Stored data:
/-- R127: the laws of the add-type commands, for every draw. (a) holds for every input and under both values of NONCANON;
the even non-canonical input of FHALF in (c), and the difference of a non-canonical value with itself, are of the datapaths,
since R120 and R210 give these results no value under NONCANON = any (log 15), but for FSUB with RD = RS1 = RS2, which R123
gives 0 'canonical or not'. -/
def Obligations.AddTypeLaws : Prop :=
  (∀ (a : FieldElement) (n : Nat), ftwiceResult a n = faddResult a a n) ∧
  (∀ (x y : FieldElement) (one : Bool) (n m : Nat), canonical x = true → canonical y = true →
    faddResult x (fnegResult x n) m = 0 ∧ fsubResult one x x n = 0 ∧ fhalfResult (ftwiceResult x n) m = x ∧
    ftwiceResult (fhalfResult x n) m = x ∧ fadd1Result x n = faddResult x 1 m ∧
    fnegResult (fnegResult x n) m = x ∧ fsubResult one x y n = faddResult x (fnegResult y n) m) ∧
  (∀ (x y : FieldElement) (one : Bool) (n : Nat), canonical x = true → canonical y = true →
    canonical (faddResult x y n) = true ∧ canonical (fadd1Result x n) = true ∧ canonical (fsubResult one x y n) = true ∧
    canonical (fnegResult x n) = true ∧ canonical (ftwiceResult x n) = true ∧ canonical (fhalfResult x n) = true) ∧
  (∀ x : FieldElement, canonical x = true ∨ x.toNat % 2 = 0 → canonical (fhalfDatapath x) = true) ∧
  (∀ (x : FieldElement) (n : Nat), fsubDatapath x x = 0 ∧ fsubResult true x x n = 0) ∧
  ∀ (x : ExtElement) (n : Nat), xsubDatapath x x = 0 ∧ (extCanonical x = true → xsubResult x x n = 0)

/-- R188: the laws of the reduction pipeline. -/
def Obligations.PipelineLaws : Prop :=
  (∀ (xx yy : ExtElement) (k : Nat), yy.toNat = xx.toNat + k * primeP → reduce yy = reduce xx) ∧
  (∀ a b : FieldElement, (reduce (mul384 a b)).toNat = a.toNat * b.toNat % primeP) ∧
  (∀ z : FieldElement, reduce (z.setWidth 384) = fcanonResult z ∧ fcanonResult z = reduce32 0 z ∧
    (reduce32 0 z).toNat = z.toNat % primeP) ∧
  (∀ (x : Word) (z : FieldElement), reduce32 x z = reduce (BitVec.ofNat 384 (x.toNat * 2 ^ 192 + z.toNat))) ∧
  (∀ z : FieldElement, canonical z = true → reduce32 0 z = z)

/-- R214: extended accumulation reduces to the field's sum and difference and stays below PExt. -/
def Obligations.ExtendedAccumulation : Prop :=
  ∀ (a b : ExtElement) (n : Nat), extCanonical a = true → extCanonical b = true →
    (reduce (xaddResult a b n)).toNat = (a.toNat + b.toNat) % primeP ∧
    (reduce (xsubResult a b n)).toNat = (((a.toNat : Int) - b.toNat) % primeP).toNat ∧
    extCanonical (xaddResult a b n) = true ∧ extCanonical (xsubResult a b n) = true
end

Brief → Copy every line above exactly.

Result for this task →
/-- R127: the laws of the add-type commands, for every draw. (a) holds for every input and under both values of NONCANON;
the even non-canonical input of FHALF in (c), and the difference of a non-canonical value with itself, are of the datapaths,
since R120 and R210 give these results no value under NONCANON = any (log 15), but for FSUB with RD = RS1 = RS2, which R123
gives 0 'canonical or not'. -/
def Obligations.AddTypeLaws : Prop :=
  (∀ (a : FieldElement) (n : Nat), ftwiceResult a n = faddResult a a n) ∧
  (∀ (x y : FieldElement) (one : Bool) (n m : Nat), canonical x = true → canonical y = true →
    faddResult x (fnegResult x n) m = 0 ∧ fsubResult one x x n = 0 ∧ fhalfResult (ftwiceResult x n) m = x ∧
    ftwiceResult (fhalfResult x n) m = x ∧ fadd1Result x n = faddResult x 1 m ∧
    fnegResult (fnegResult x n) m = x ∧ fsubResult one x y n = faddResult x (fnegResult y n) m) ∧
  (∀ (x y : FieldElement) (one : Bool) (n : Nat), canonical x = true → canonical y = true →
    canonical (faddResult x y n) = true ∧ canonical (fadd1Result x n) = true ∧ canonical (fsubResult one x y n) = true ∧
    canonical (fnegResult x n) = true ∧ canonical (ftwiceResult x n) = true ∧ canonical (fhalfResult x n) = true) ∧
  (∀ x : FieldElement, canonical x = true ∨ x.toNat % 2 = 0 → canonical (fhalfDatapath x) = true) ∧
  (∀ (x : FieldElement) (n : Nat), fsubDatapath x x = 0 ∧ fsubResult true x x n = 0) ∧
  ∀ (x : ExtElement) (n : Nat), xsubDatapath x x = 0 ∧ (extCanonical x = true → xsubResult x x n = 0)

/-- R188: the laws of the reduction pipeline. -/
def Obligations.PipelineLaws : Prop :=
  (∀ (xx yy : ExtElement) (k : Nat), yy.toNat = xx.toNat + k * primeP → reduce yy = reduce xx) ∧
  (∀ a b : FieldElement, (reduce (mul384 a b)).toNat = a.toNat * b.toNat % primeP) ∧
  (∀ z : FieldElement, reduce (z.setWidth 384) = fcanonResult z ∧ fcanonResult z = reduce32 0 z ∧
    (reduce32 0 z).toNat = z.toNat % primeP) ∧
  (∀ (x : Word) (z : FieldElement), reduce32 x z = reduce (BitVec.ofNat 384 (x.toNat * 2 ^ 192 + z.toNat))) ∧
  (∀ z : FieldElement, canonical z = true → reduce32 0 z = z)

/-- R214: extended accumulation reduces to the field's sum and difference and stays below PExt. -/
def Obligations.ExtendedAccumulation : Prop :=
  ∀ (a b : ExtElement) (n : Nat), extCanonical a = true → extCanonical b = true →
    (reduce (xaddResult a b n)).toNat = (a.toNat + b.toNat) % primeP ∧
    (reduce (xsubResult a b n)).toNat = (((a.toNat : Int) - b.toNat) % primeP).toNat ∧
    extCanonical (xaddResult a b n) = true ∧ extCanonical (xsubResult a b n) = true
end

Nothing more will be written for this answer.